The vascular branches feeding the macular choroid originate from short posterior ciliary arteries and penetrate the sclera to distribute into the choroid. Peripheral arterioles within the choroid are likely to supply blood to the choriocapillaris by forming the lobular pattern [35]. The blood then returns to the vein and flows into larger vessels to the ampulla of the vortex vein. Previously, we have studied the changes in choroidal thickness in diabetic macular edema eyes by splitting the inner and outer layers. We eventually found that the choroidal outer layer was significantly thickened in the group of DME patients who were not systemically treated for diabetes mellitus and that systemic status preferentially affects the choroidal “outer layer” thickness [36]. On the other hand, the systemic status of the IMH patients examined in this study did not differ from that of the controls; therefore, we speculate that the photoreceptor/RPE/Bruch’s membrane/choriocapillaris complex was affected by topical treatments including vitrectomy rather than larger choroidal vascular structures.

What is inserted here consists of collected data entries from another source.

-- ==== Sys2Proof/Laws/PerInstr.lean ====
section
/-! SUPPORT. The family CanonicalWord, one lemma for each constructor: the encoder's word is the canonical word of its
row of spec/opcode_table.json (30_encoding.md R127, R131). -/

namespace Sys2Proof.Laws.CanonicalWord

/-- Some row of the table has the instruction's tag, and the encoded word passes that row's canonical test. -/
def Statement (i : Instr) : Prop := ∃ row ∈ opcodeTable, row.tag = i.tag ∧ row.canonical (encode i) = true

theorem of_row {i : Instr} (row : TableRow) (h : row ∈ opcodeTable) (ht : row.tag = i.tag)
    (hc : encode i &&& row.canonicalMask = row.canonicalPattern) : Statement i :=
  ⟨row, h, ht, by simpa [TableRow.canonical] using hc⟩

theorem lui (rd : Reg) (imm : BitVec 20) : Statement (.lui rd imm) :=
  of_row ⟨.lui, 0x0000007F#32, 0x00000037#32, 0x0000007F#32, 0x00000037#32⟩ (by decide) rfl (by
    rw [masked_op _ _ rfl]; simp [encode]; decide)

theorem auipc (rd : Reg) (imm : BitVec 20) : Statement (.auipc rd imm) :=
  of_row ⟨.auipc, 0x0000007F#32, 0x00000017#32, 0x0000007F#32, 0x00000017#32⟩ (by decide) rfl (by
    rw [masked_op _ _ rfl]; simp [encode]; decide)

theorem jal (rd : Reg) (offset : BitVec 21) : Statement (.jal rd offset) :=
  of_row ⟨.jal, 0x0000007F#32, 0x0000006F#32, 0x0000007F#32, 0x0000006F#32⟩ (by decide) rfl (by
    rw [masked_op _ _ rfl]; simp [encode]; decide)

theorem jalr (rd rs1 : Reg) (imm : BitVec 12) : Statement (.jalr rd rs1 imm) :=
  of_row ⟨.jalr, 0x0000007F#32, 0x00000067#32, 0x0000707F#32, 0x00000067#32⟩ (by decide) rfl (by
    rw [masked_f3 _ _ rfl]; simp [encode]; decide)

theorem beq (rs1 rs2 : Reg) (offset : BitVec 13) : Statement (.beq rs1 rs2 offset) :=
  of_row ⟨.beq, 0x0000707F#32, 0x00000063#32, 0x0000707F#32, 0x00000063#32⟩ (by decide) rfl (by
    rw [masked_f3 _ _ rfl]; simp [encode]; decide)

theorem bne (rs1 rs2 : Reg) (offset : BitVec 13) : Statement (.bne rs1 rs2 offset) :=
  of_row ⟨.bne, 0x0000707F#32, 0x00001063#32, 0x0000707F#32, 0x00001063#32⟩ (by decide) rfl (by
    rw [masked_f3 _ _ rfl]; simp [encode]; decide)

theorem blt (rs1 rs2 : Reg) (offset : BitVec 13) : Statement (.blt rs1 rs2 offset) :=
  of_row ⟨.blt, 0x0000707F#32, 0x00004063#32, 0x0000707F#32, 0x00004063#32⟩ (by decide) rfl (by
    rw [masked_f3 _ _ rfl]; simp [encode]; decide)

theorem bge (rs1 rs2 : Reg) (offset : BitVec 13) : Statement (.bge rs1 rs2 offset) :=
  of_row ⟨.bge, 0x0000707F#32, 0x00005063#32, 0x0000707F#32, 0x00005063#32⟩ (by decide) rfl (by
    rw [masked_f3 _ _ rfl]; simp [encode]; decide)

theorem bltu (rs1 rs2 : Reg) (offset : BitVec 13) : Statement (.bltu rs1 rs2 offset) :=
  of_row ⟨.bltu, 0x0000707F#32, 0x00006063#32, 0x0000707F#32, 0x00006063#32⟩ (by decide) rfl (by
    rw [masked_f3 _ _ rfl]; simp [encode]; decide)

theorem bgeu (rs1 rs2 : Reg) (offset : BitVec 13) : Statement (.bgeu rs1 rs2 offset) :=
  of_row ⟨.bgeu, 0x0000707F#32, 0x00007063#32, 0x0000707F#32, 0x00007063#32⟩ (by decide) rfl (by
    rw [masked_f3 _ _ rfl]; simp [encode]; decide)

theorem lb (rd rs1 : Reg) (imm : BitVec 12) : Statement (.lb rd rs1 imm) :=
  of_row ⟨.lb, 0x0000707F#32, 0x00000003#32, 0x0000707F#32, 0x00000003#32⟩ (by decide) rfl (by
    rw [masked_f3 _ _ rfl]; simp [encode]; decide)

theorem lh (rd rs1 : Reg) (imm : BitVec 12) : Statement (.lh rd rs1 imm) :=
  of_row ⟨.lh, 0x0000707F#32, 0x00001003#32, 0x0000707F#32, 0x00001003#32⟩ (by decide) rfl (by
    rw [masked_f3 _ _ rfl]; simp [encode]; decide)

theorem lw (rd rs1 : Reg) (imm : BitVec 12) : Statement (.lw rd rs1 imm) :=
  of_row ⟨.lw, 0x0000707F#32, 0x00002003#32, 0x0000707F#32, 0x00002003#32⟩ (by decide) rfl (by
    rw [masked_f3 _ _ rfl]; simp [encode]; decide)

theorem lbu (rd rs1 : Reg) (imm : BitVec 12) : Statement (.lbu rd rs1 imm) :=
  of_row ⟨.lbu, 0x0000707F#32, 0x00004003#32, 0x0000707F#32, 0x00004003#32⟩ (by decide) rfl (by
    rw [masked_f3 _ _ rfl]; simp [encode]; decide)

theorem lhu (rd rs1 : Reg) (imm : BitVec 12) : Statement (.lhu rd rs1 imm) :=
  of_row ⟨.lhu, 0x0000707F#32, 0x00005003#32, 0x0000707F#32, 0x00005003#32⟩ (by decide) rfl (by
    rw [masked_f3 _ _ rfl]; simp [encode]; decide)

theorem sb (rs1 rs2 : Reg) (imm : BitVec 12) : Statement (.sb rs1 rs2 imm) :=
  of_row ⟨.sb, 0x0000707F#32, 0x00000023#32, 0x0000707F#32, 0x00000023#32⟩ (by decide) rfl (by
    rw [masked_f3 _ _ rfl]; simp [encode]; decide)

theorem sh (rs1 rs2 : Reg) (imm : BitVec 12) : Statement (.sh rs1 rs2 imm) :=
  of_row ⟨.sh, 0x0000707F#32, 0x00001023#32, 0x0000707F#32, 0x00001023#32⟩ (by decide) rfl (by
    rw [masked_f3 _ _ rfl]; simp [encode]; decide)

theorem sw (rs1 rs2 : Reg) (imm : BitVec 12) : Statement (.sw rs1 rs2 imm) :=
  of_row ⟨.sw, 0x0000707F#32, 0x00002023#32, 0x0000707F#32, 0x00002023#32⟩ (by decide) rfl (by
    rw [masked_f3 _ _ rfl]; simp [encode]; decide)

theorem addi (rd rs1 : Reg) (imm : BitVec 12) : Statement (.addi rd rs1 imm) :=
  of_row ⟨.addi, 0x0000707F#32, 0x00000013#32, 0x0000707F#32, 0x00000013#32⟩ (by decide) rfl (by
    rw [masked_f3 _ _ rfl]; simp [encode]; decide)

theorem slti (rd rs1 : Reg) (imm : BitVec 12) : Statement (.slti rd rs1 imm) :=
  of_row ⟨.slti, 0x0000707F#32, 0x00002013#32, 0x0000707F#32, 0x00002013#32⟩ (by decide) rfl (by
    rw [masked_f3 _ _ rfl]; simp [encode]; decide)

theorem sltiu (rd rs1 : Reg) (imm : BitVec 12) : Statement (.sltiu rd rs1 imm) :=
  of_row ⟨.sltiu, 0x0000707F#32, 0x00003013#32, 0x0000707F#32, 0x00003013#32⟩ (by decide) rfl (by
    rw [masked_f3 _ _ rfl]; simp [encode]; decide)

theorem xori (rd rs1 : Reg) (imm : BitVec 12) : Statement (.xori rd rs1 imm) :=
  of_row ⟨.xori, 0x0000707F#32, 0x00004013#32, 0x0000707F#32, 0x00004013#32⟩ (by decide) rfl (by
    rw [masked_f3 _ _ rfl]; simp [encode]; decide)

theorem ori (rd rs1 : Reg) (imm : BitVec 12) : Statement (.ori rd rs1 imm) :=
  of_row ⟨.ori, 0x0000707F#32, 0x00006013#32, 0x0000707F#32, 0x00006013#32⟩ (by decide) rfl (by
    rw [masked_f3 _ _ rfl]; simp [encode]; decide)

theorem andi (rd rs1 : Reg) (imm : BitVec 12) : Statement (.andi rd rs1 imm) :=
  of_row ⟨.andi, 0x0000707F#32, 0x00007013#32, 0x0000707F#32, 0x00007013#32⟩ (by decide) rfl (by
    rw [masked_f3 _ _ rfl]; simp [encode]; decide)

theorem slli (rd rs1 : Reg) (shamt : BitVec 5) : Statement (.slli rd rs1 shamt) :=
  of_row ⟨.slli, 0x0000707F#32, 0x00001013#32, 0xFE00707F#32, 0x00001013#32⟩ (by decide) rfl (by
    rw [masked_f7 _ _ rfl]; simp [encode]; decide)

theorem srli (rd rs1 : Reg) (shamt : BitVec 5) : Statement (.srli rd rs1 shamt) :=
  of_row ⟨.srli, 0x4000707F#32, 0x00005013#32, 0xFE00707F#32, 0x00005013#32⟩ (by decide) rfl (by
    rw [masked_f7 _ _ rfl]; simp [encode]; decide)

theorem srai (rd rs1 : Reg) (shamt : BitVec 5) : Statement (.srai rd rs1 shamt) :=
  of_row ⟨.srai, 0x4000707F#32, 0x40005013#32, 0xFE00707F#32, 0x40005013#32⟩ (by decide) rfl (by
    rw [masked_f7 _ _ rfl]; simp [encode]; decide)

theorem add (rd rs1 rs2 : Reg) : Statement (.add rd rs1 rs2) :=
  of_row ⟨.add, 0x4000707F#32, 0x00000033#32, 0xFE00707F#32, 0x00000033#32⟩ (by decide) rfl (by
    rw [masked_f7 _ _ rfl]; simp [encode]; decide)

theorem sub (rd rs1 rs2 : Reg) : Statement (.sub rd rs1 rs2) :=
  of_row ⟨.sub, 0x4000707F#32, 0x40000033#32, 0xFE00707F#32, 0x40000033#32⟩ (by decide) rfl (by
    rw [masked_f7 _ _ rfl]; simp [encode]; decide)

theorem sll (rd rs1 rs2 : Reg) : Statement (.sll rd rs1 rs2) :=
  of_row ⟨.sll, 0x0000707F#32, 0x00001033#32, 0xFE00707F#32, 0x00001033#32⟩ (by decide) rfl (by
    rw [masked_f7 _ _ rfl]; simp [encode]; decide)

theorem slt (rd rs1 rs2 : Reg) : Statement (.slt rd rs1 rs2) :=
  of_row ⟨.slt, 0x0000707F#32, 0x00002033#32, 0xFE00707F#32, 0x00002033#32⟩ (by decide) rfl (by
    rw [masked_f7 _ _ rfl]; simp [encode]; decide)

theorem sltu (rd rs1 rs2 : Reg) : Statement (.sltu rd rs1 rs2) :=
  of_row ⟨.sltu, 0x0000707F#32, 0x00003033#32, 0xFE00707F#32, 0x00003033#32⟩ (by decide) rfl (by
    rw [masked_f7 _ _ rfl]; simp [encode]; decide)

theorem xor (rd rs1 rs2 : Reg) : Statement (.xor rd rs1 rs2) :=
  of_row ⟨.xor, 0x0000707F#32, 0x00004033#32, 0xFE00707F#32, 0x00004033#32⟩ (by decide) rfl (by
    rw [masked_f7 _ _ rfl]; simp [encode]; decide)

theorem srl (rd rs1 rs2 : Reg) : Statement (.srl rd rs1 rs2) :=
  of_row ⟨.srl, 0x4000707F#32, 0x00005033#32, 0xFE00707F#32, 0x00005033#32⟩ (by decide) rfl (by
    rw [masked_f7 _ _ rfl]; simp [encode]; decide)

theorem sra (rd rs1 rs2 : Reg) : Statement (.sra rd rs1 rs2) :=
  of_row ⟨.sra, 0x4000707F#32, 0x40005033#32, 0xFE00707F#32, 0x40005033#32⟩ (by decide) rfl (by
    rw [masked_f7 _ _ rfl]; simp [encode]; decide)

theorem or (rd rs1 rs2 : Reg) : Statement (.or rd rs1 rs2) :=
  of_row ⟨.or, 0x0000707F#32, 0x00006033#32, 0xFE00707F#32, 0x00006033#32⟩ (by decide) rfl (by
    rw [masked_f7 _ _ rfl]; simp [encode]; decide)

theorem and (rd rs1 rs2 : Reg) : Statement (.and rd rs1 rs2) :=
  of_row ⟨.and, 0x0000707F#32, 0x00007033#32, 0xFE00707F#32, 0x00007033#32⟩ (by decide) rfl (by
    rw [masked_f7 _ _ rfl]; simp [encode]; decide)

end Sys2Proof.Laws.CanonicalWord
end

The choriocapillaris vasculatures as well as photoreceptor structure together with BCVA significantly improved 2 months after PPV in the present study. On the other hand, there was no significant correlation between choriocapillaris vasculatures and postoperative BCVA. A structurally and functionally normal choroidal vasculature is essential for retinal function, and abnormal choroidal blood volume and/or impaired blood flow can result in photoreceptor and RPE dysfunction and in subsequent death. However, recovery of macular function after MH closure is not always completed within 2 months, and the same thing can be applied for the choroid. Teng et al. showed that the choriocapillaris flow area and density increased significantly 1 month after vitrectomy for IMH eyes, but not significantly correlated with visual acuity [26]. Previously, we observed changes in choroidal structure before and after treatment for eyes with diabetic macular edema and reported that high pretreatment L/C ratio showed a significant inverse correlation with good visual acuity after 24 months [12]. In other words, we speculated that a higher L/C ratio could restore normal choroidal vascular components and maintain choroidal circulation and metabolism of the outer retinal layer. Therefore, a longer follow-up period is needed to verify whether increased choriocapillaris circulation after MH surgery contributes to improvements of visual acuity.

Limitation

Although the strength of this study was to demonstrate alterations of choroidal vascular structures in IMH, there are some limitations to note in our study. First, the sample size of enrolled patients was relatively small. Further researches with a larger sample size are needed to ensure the results. Second, the follow-up period was relatively short; being two months after surgery. The current study showed improvement in choroidal vascular structures after surgery, but no correlation with improved visual acuity based on short-term observations. Long-term follow-up studies are needed to better understand relationships with each other. Third, there are some biases associated with imaging technology of EDI-OCT, where deep signal capture depends on the characteristics of the overlying tissue. Therefore, future studies will also prove the difference between EDI-OCT and SS-OCT data in IMH eyes. Fourth, since it remains unclear whether the structural changes in the choriocapillaris observed after vitrectomy are specific to IMH repair, further investigations on the changes of choroidal structures in vitrectomised eyes with other etiologies are needed.

Conclusion

Our study demonstrates that changes in choroidal vascular structures in IMH exclusively took place in the choriocapillaris, and that it recovers after MH repair. Furthermore, we found that this change in the choriocapillaris may correlate with a reversible disruption in photoreceptor layer structure. Morphological defects in the macular retina may temporarily reduce the need for local blood supply and alter choroidal vascular structures.